Michel Rocard, juste nommé Premier ministre du « gouvernement d’ouverture » voulu par Mitterrand pour son second mandat, n’a pas posé ses valises à Matignon qu’il lui faut traiter en urgence ce dossier explosif. Redoutablement cultivé (ayant notamment une bonne connaissance de l’histoire… Et des négociateurs et négociatrices qui l’ont faite) et extrêmement méthodique, Rocard est aussi un homme profondément ouvert à l’altérité.

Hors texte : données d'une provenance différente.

theorem Dev.moverWrite_canon {d : Dev} (hd : d.Canonical) (area : Nat) (img : ByteMem) (parts : List (Nat × Nat)) : (Dev.moverWrite d area img parts).Canonical := by
  unfold Dev.moverWrite
  try dsimp only
  repeat' first | with_reducible assumption | with_reducible apply Dev.memBlit_canon | with_reducible refine Dev.canonical_foldl (fun _ _ _ => ?_) ?_ | with_reducible refine Dev.canonical_foldl_snd (fun _ _ _ => ?_) ?_ | simp only [Dev.canonical_mk] | simp only [Dev.canonical_mk_mem] | split | simp only [Dev.canonical_iff] | refine ⟨?_, ?_⟩ | with_reducible apply SMap.wf_filter | with_reducible apply Dev.canonical_words | with_reducible apply SMap.wf_set | with_reducible apply ByteMem.wf_openUp | with_reducible apply ByteMem.wf_openStack | with_reducible apply ByteMem.wf_write | with_reducible refine ByteMem.wf_foldl (fun _ _ _ => ?_) ?_ | with_reducible apply ByteMem.wf_blit | with_reducible exact ByteMem.wf_tidy _ | with_reducible apply Dev.canonical_regs | with_reducible apply Dev.canonical_dram | intro

theorem Dev.moverRead_canon {d : Dev} (hd : d.Canonical) (area : Nat) (parts : List (Nat × Nat)) : (Dev.moverRead d area parts).2.Canonical := by
  unfold Dev.moverRead
  try dsimp only
  repeat' first | with_reducible assumption | with_reducible apply Dev.quietTouch_canon | with_reducible refine Dev.canonical_foldl (fun _ _ _ => ?_) ?_ | with_reducible refine Dev.canonical_foldl_snd (fun _ _ _ => ?_) ?_ | simp only [Dev.canonical_mk] | simp only [Dev.canonical_mk_mem] | split | simp only [Dev.canonical_iff] | refine ⟨?_, ?_⟩ | with_reducible apply SMap.wf_filter | with_reducible apply Dev.canonical_words | with_reducible apply SMap.wf_set | with_reducible apply ByteMem.wf_openUp | with_reducible apply ByteMem.wf_openStack | with_reducible apply ByteMem.wf_write | with_reducible refine ByteMem.wf_foldl (fun _ _ _ => ?_) ?_ | with_reducible apply ByteMem.wf_blit | with_reducible exact ByteMem.wf_tidy _ | with_reducible apply Dev.canonical_regs | with_reducible apply Dev.canonical_dram | intro

theorem Dev.loadCluster_canon (img : ByteMem) {d : Dev} (hd : d.Canonical) (k : Nat) : (Dev.loadCluster img d k).Canonical := by
  unfold Dev.loadCluster
  try dsimp only
  repeat' first | with_reducible assumption | with_reducible apply Dev.setWvl_canon | with_reducible apply Dev.setScb_canon | with_reducible apply Dev.setTls_canon | with_reducible refine Dev.canonical_foldl (fun _ _ _ => ?_) ?_ | with_reducible refine Dev.canonical_foldl_snd (fun _ _ _ => ?_) ?_ | simp only [Dev.canonical_mk] | simp only [Dev.canonical_mk_mem] | split | simp only [Dev.canonical_iff] | refine ⟨?_, ?_⟩ | with_reducible apply SMap.wf_filter | with_reducible apply Dev.canonical_words | with_reducible apply SMap.wf_set | with_reducible apply ByteMem.wf_openUp | with_reducible apply ByteMem.wf_openStack | with_reducible apply ByteMem.wf_write | with_reducible refine ByteMem.wf_foldl (fun _ _ _ => ?_) ?_ | with_reducible apply ByteMem.wf_blit | with_reducible exact ByteMem.wf_tidy _ | with_reducible apply Dev.canonical_regs | with_reducible apply Dev.canonical_dram | intro

theorem Dev.loadImage_canon {d : Dev} (hd : d.Canonical) (c : Context) (area : Nat) (cshwm : Nat) : (Dev.loadImage d c area cshwm).Canonical := by
  unfold Dev.loadImage
  try dsimp only
  repeat' first | with_reducible assumption | with_reducible apply Dev.clearOnDie_canon | with_reducible apply Dev.loadCluster_canon | with_reducible refine Dev.canonical_foldl (fun _ _ _ => ?_) ?_ | with_reducible refine Dev.canonical_foldl_snd (fun _ _ _ => ?_) ?_ | simp only [Dev.canonical_mk] | simp only [Dev.canonical_mk_mem] | split | simp only [Dev.canonical_iff] | refine ⟨?_, ?_⟩ | with_reducible apply SMap.wf_filter | with_reducible apply Dev.canonical_words | with_reducible apply SMap.wf_set | with_reducible apply ByteMem.wf_openUp | with_reducible apply ByteMem.wf_openStack | with_reducible apply ByteMem.wf_write | with_reducible refine ByteMem.wf_foldl (fun _ _ _ => ?_) ?_ | with_reducible apply ByteMem.wf_blit | with_reducible exact ByteMem.wf_tidy _ | with_reducible apply Dev.canonical_regs | with_reducible apply Dev.canonical_dram | intro

theorem Dev.switchEnd_canon {d : Dev} (hd : d.Canonical) (w : Switch) : (Dev.switchEnd d w).Canonical := by
  unfold Dev.switchEnd
  try dsimp only
  repeat' first | with_reducible assumption | with_reducible apply Dev.setNum_canon | with_reducible apply Dev.setFlag_canon | with_reducible apply Dev.drop_canon | with_reducible apply Dev.countSat_canon | with_reducible apply Dev.irq_canon | with_reducible apply Dev.setBusy_canon | with_reducible refine Dev.canonical_foldl (fun _ _ _ => ?_) ?_ | with_reducible refine Dev.canonical_foldl_snd (fun _ _ _ => ?_) ?_ | simp only [Dev.canonical_mk] | simp only [Dev.canonical_mk_mem] | split | simp only [Dev.canonical_iff] | refine ⟨?_, ?_⟩ | with_reducible apply SMap.wf_filter | with_reducible apply Dev.canonical_words | with_reducible apply SMap.wf_set | with_reducible apply ByteMem.wf_openUp | with_reducible apply ByteMem.wf_openStack | with_reducible apply ByteMem.wf_write | with_reducible refine ByteMem.wf_foldl (fun _ _ _ => ?_) ?_ | with_reducible apply ByteMem.wf_blit | with_reducible exact ByteMem.wf_tidy _ | with_reducible apply Dev.canonical_regs | with_reducible apply Dev.canonical_dram | intro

Alors, il ne va pas se satisfaire de la relative bienveillance d’un camp (les Caldoches) à son égard mais se concentrer, avec l’équipe dont il s’entoure, sur la confiance que le gouvernement doit inspirer aux Kanaks… Sachant que le rapport de forces est asymétrique et qu’il y a un tabou dans le dossier : le mot « indépendance ».

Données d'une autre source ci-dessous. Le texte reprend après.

theorem Dev.scbStep_canon {d : Dev} (hd : d.Canonical) (k : Nat) (op : Nat) (act : Dev → QDesc → Dev) (hact : ∀ y0 y1, y0.Canonical → (act y0 y1).Canonical) : (Dev.scbStep d k op act).Canonical := by
  unfold Dev.scbStep
  try dsimp only
  repeat' first | with_reducible assumption | with_reducible apply Dev.scbFail_canon | with_reducible apply hact | with_reducible refine Dev.canonical_foldl (fun _ _ _ => ?_) ?_ | with_reducible refine Dev.canonical_foldl_snd (fun _ _ _ => ?_) ?_ | simp only [Dev.canonical_mk] | simp only [Dev.canonical_mk_mem] | split | simp only [Dev.canonical_iff] | refine ⟨?_, ?_⟩ | with_reducible apply SMap.wf_filter | with_reducible apply Dev.canonical_words | with_reducible apply SMap.wf_set | with_reducible apply ByteMem.wf_openUp | with_reducible apply ByteMem.wf_openStack | with_reducible apply ByteMem.wf_write | with_reducible refine ByteMem.wf_foldl (fun _ _ _ => ?_) ?_ | with_reducible apply ByteMem.wf_blit | with_reducible exact ByteMem.wf_tidy _ | with_reducible apply Dev.canonical_regs | with_reducible apply Dev.canonical_dram | intro

theorem Dev.scbBands_canon {d : Dev} (hd : d.Canonical) (b : List Byte) (k : Nat) (g : List JVal) (be : List JVal) : (Dev.scbBands d b k g be).Canonical := by
  unfold Dev.scbBands
  try dsimp only
  repeat' first | with_reducible assumption | with_reducible apply Dev.scbBand_canon | with_reducible apply Dev.scbStore_canon | with_reducible refine Dev.canonical_foldl (fun _ _ _ => ?_) ?_ | with_reducible refine Dev.canonical_foldl_snd (fun _ _ _ => ?_) ?_ | simp only [Dev.canonical_mk] | simp only [Dev.canonical_mk_mem] | split | simp only [Dev.canonical_iff] | refine ⟨?_, ?_⟩ | with_reducible apply SMap.wf_filter | with_reducible apply Dev.canonical_words | with_reducible apply SMap.wf_set | with_reducible apply ByteMem.wf_openUp | with_reducible apply ByteMem.wf_openStack | with_reducible apply ByteMem.wf_write | with_reducible refine ByteMem.wf_foldl (fun _ _ _ => ?_) ?_ | with_reducible apply ByteMem.wf_blit | with_reducible exact ByteMem.wf_tidy _ | with_reducible apply Dev.canonical_regs | with_reducible apply Dev.canonical_dram | intro

theorem Dev.rowBuffer_canon {d : Dev} (hd : d.Canonical) (k : Nat) : (Dev.rowBuffer d k).Canonical := by
  unfold Dev.rowBuffer
  try dsimp only
  repeat' first | with_reducible assumption | with_reducible apply Dev.errData_canon | with_reducible apply Dev.beatFail_canon | with_reducible apply Dev.setScb_canon | with_reducible refine Dev.canonical_foldl (fun _ _ _ => ?_) ?_ | with_reducible refine Dev.canonical_foldl_snd (fun _ _ _ => ?_) ?_ | simp only [Dev.canonical_mk] | simp only [Dev.canonical_mk_mem] | split | simp only [Dev.canonical_iff] | refine ⟨?_, ?_⟩ | with_reducible apply SMap.wf_filter | with_reducible apply Dev.canonical_words | with_reducible apply SMap.wf_set | with_reducible apply ByteMem.wf_openUp | with_reducible apply ByteMem.wf_openStack | with_reducible apply ByteMem.wf_write | with_reducible refine ByteMem.wf_foldl (fun _ _ _ => ?_) ?_ | with_reducible apply ByteMem.wf_blit | with_reducible exact ByteMem.wf_tidy _ | with_reducible apply Dev.canonical_regs | with_reducible apply Dev.canonical_dram | intro

theorem scbRows_canon (k : Nat) {d : Dev} (hd : d.Canonical) (q : QDesc) : (scbRows k d q).Canonical := by
  unfold scbRows
  try dsimp only
  repeat' first | with_reducible assumption | with_reducible apply Dev.setWvl_canon | with_reducible apply Dev.scbVec_canon | with_reducible apply Dev.scbDeliver_canon | with_reducible apply Dev.scbRingEnd_canon | with_reducible apply Dev.scbBegin_canon | with_reducible apply Dev.scbDone_canon | with_reducible apply Dev.scbBands_canon | with_reducible apply Dev.rowBuffer_canon | with_reducible refine Dev.canonical_foldl (fun _ _ _ => ?_) ?_ | with_reducible refine Dev.canonical_foldl_snd (fun _ _ _ => ?_) ?_ | simp only [Dev.canonical_mk] | simp only [Dev.canonical_mk_mem] | split | simp only [Dev.canonical_iff] | refine ⟨?_, ?_⟩ | with_reducible apply SMap.wf_filter | with_reducible apply Dev.canonical_words | with_reducible apply SMap.wf_set | with_reducible apply ByteMem.wf_openUp | with_reducible apply ByteMem.wf_openStack | with_reducible apply ByteMem.wf_write | with_reducible refine ByteMem.wf_foldl (fun _ _ _ => ?_) ?_ | with_reducible apply ByteMem.wf_blit | with_reducible exact ByteMem.wf_tidy _ | with_reducible apply Dev.canonical_regs | with_reducible apply Dev.canonical_dram | intro

theorem Dev.bandBlock_canon {d : Dev} (hd : d.Canonical) (b : List Byte) (k : Nat) (q : Nat) : (Dev.bandBlock d b k q).Canonical := by
  unfold Dev.bandBlock
  try dsimp only
  repeat' first | with_reducible assumption | with_reducible apply Dev.engRead_canon | with_reducible apply Dev.engWrite_canon | with_reducible apply Dev.scbFlags_canon | with_reducible refine Dev.canonical_foldl (fun _ _ _ => ?_) ?_ | with_reducible refine Dev.canonical_foldl_snd (fun _ _ _ => ?_) ?_ | simp only [Dev.canonical_mk] | simp only [Dev.canonical_mk_mem] | split | simp only [Dev.canonical_iff] | refine ⟨?_, ?_⟩ | with_reducible apply SMap.wf_filter | with_reducible apply Dev.canonical_words | with_reducible apply SMap.wf_set | with_reducible apply ByteMem.wf_openUp | with_reducible apply ByteMem.wf_openStack | with_reducible apply ByteMem.wf_write | with_reducible refine ByteMem.wf_foldl (fun _ _ _ => ?_) ?_ | with_reducible apply ByteMem.wf_blit | with_reducible exact ByteMem.wf_tidy _ | with_reducible apply Dev.canonical_regs | with_reducible apply Dev.canonical_dram | intro

theorem bandsumAct_canon (k : Nat) {d : Dev} (hd : d.Canonical) (q : QDesc) : (bandsumAct k d q).Canonical := by
  unfold bandsumAct
  try dsimp only
  repeat' first | with_reducible assumption | with_reducible apply Dev.scbDone_canon | with_reducible apply Dev.rowBuffer_canon | with_reducible apply Dev.bandBlock_canon | with_reducible refine Dev.canonical_foldl (fun _ _ _ => ?_) ?_ | with_reducible refine Dev.canonical_foldl_snd (fun _ _ _ => ?_) ?_ | simp only [Dev.canonical_mk] | simp only [Dev.canonical_mk_mem] | split | simp only [Dev.canonical_iff] | refine ⟨?_, ?_⟩ | with_reducible apply SMap.wf_filter | with_reducible apply Dev.canonical_words | with_reducible apply SMap.wf_set | with_reducible apply ByteMem.wf_openUp | with_reducible apply ByteMem.wf_openStack | with_reducible apply ByteMem.wf_write | with_reducible refine ByteMem.wf_foldl (fun _ _ _ => ?_) ?_ | with_reducible apply ByteMem.wf_blit | with_reducible exact ByteMem.wf_tidy _ | with_reducible apply Dev.canonical_regs | with_reducible apply Dev.canonical_dram | intro

theorem statsaveAct_canon (k : Nat) {d : Dev} (hd : d.Canonical) (q : QDesc) : (statsaveAct k d q).Canonical := by
  unfold statsaveAct
  try dsimp only
  repeat' first | with_reducible assumption | with_reducible apply Dev.engWrite_canon | with_reducible apply Dev.statGet_canon | with_reducible apply Dev.scbDone_canon | with_reducible refine Dev.canonical_foldl (fun _ _ _ => ?_) ?_ | with_reducible refine Dev.canonical_foldl_snd (fun _ _ _ => ?_) ?_ | simp only [Dev.canonical_mk] | simp only [Dev.canonical_mk_mem] | split | simp only [Dev.canonical_iff] | refine ⟨?_, ?_⟩ | with_reducible apply SMap.wf_filter | with_reducible apply Dev.canonical_words | with_reducible apply SMap.wf_set | with_reducible apply ByteMem.wf_openUp | with_reducible apply ByteMem.wf_openStack | with_reducible apply ByteMem.wf_write | with_reducible refine ByteMem.wf_foldl (fun _ _ _ => ?_) ?_ | with_reducible apply ByteMem.wf_blit | with_reducible exact ByteMem.wf_tidy _ | with_reducible apply Dev.canonical_regs | with_reducible apply Dev.canonical_dram | intro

C’est tout en habileté qu’œuvre le Premier ministre pour aboutir, moins de 5 semaines après s’être emparé du problème, aux Accords de Matignon symboliquement consacrés par la célèbre poignée de main entre Lafleur et Tjibaou.

La leçon soft skill ? Capitaliser sur ce que l’on sait (notamment grâce à son bagage culturel) et s’intéresser avec sincérité à ce que l’on ne sait pas (notamment les cultures autres que la sienne) quand on veut comprendre les un·e·s et les autres afin de faciliter leur dialogue.

Mais au fait, peut-on négocier avec tout le monde… Y compris avec le diable ?

Ici, le diable ne s’habille pas en Prada comme une certaine « reine des abeilles » qui a fait florès sur les grands écrans dans les années 1990. Non, le diable choisi par les auteurs pour incarner le dangereux ingérable, c’est Staline.

Rendez-vous lui a été donné en février 1945 à Yalta pour construire la paix européenne, en présence d’un Churchill vif d’esprit mais volontiers porté sur le whisky et d’un Roosevelt connu pour ses qualités humaines mais fortement affaibli par la maladie. Staline, moins réputé pour son humanité est en revanche plutôt en forme : il concentre tous les pouvoirs chez lui et droit dans son costume rigide, il manifeste peu d’intérêt pour les petites nations qui ont été envahies pendant la Seconde guerre mondiale… Pourvu bien sûr qu’il ne s’agisse pas de terres sous influence soviétique. Quant à évoquer les ambiguïtés de l’URSS dans sa relation au Japon, bof, bof… Et puis quoi, la France veut compter dans le nouveau concert des nations, l’est pas gonflé le Général De Gaulle !

A l’issue d’une semaine complète de « Conférence », les chefs d’État impliqués et leurs équipes vont pourtant parvenir à une série d’accords majeurs, dont beaucoup concernent le fonctionnement de l’ONU et sont encore en vigueur.

La leçon soft skill ? Plus retorse semble la personne que l’on a en face soi, plus il est important de dissocier les sentiments que l’on a à son endroit pour appréhender la situation et rien d’autre que la situation avec précision.

Postfacé par Eliane Viennot, figure notable du monde universitaire, experte notamment de la condition des femmes, l’ouvrage de Jean-Édouard Grésy et Éric Le Deley est autant un anti-manuel d’histoire à lire comme un roman qu’une réjouissante invitation à vivre l’aventure de la négociation comme un exercice conjuguant intelligence cognitive, intelligence émotionnelle, intelligence collective et valeurs humaines fondamentales. Un concentré d’optimisme à dévorer sans modération !

Marie Donzel, pour le webmagazine EVE.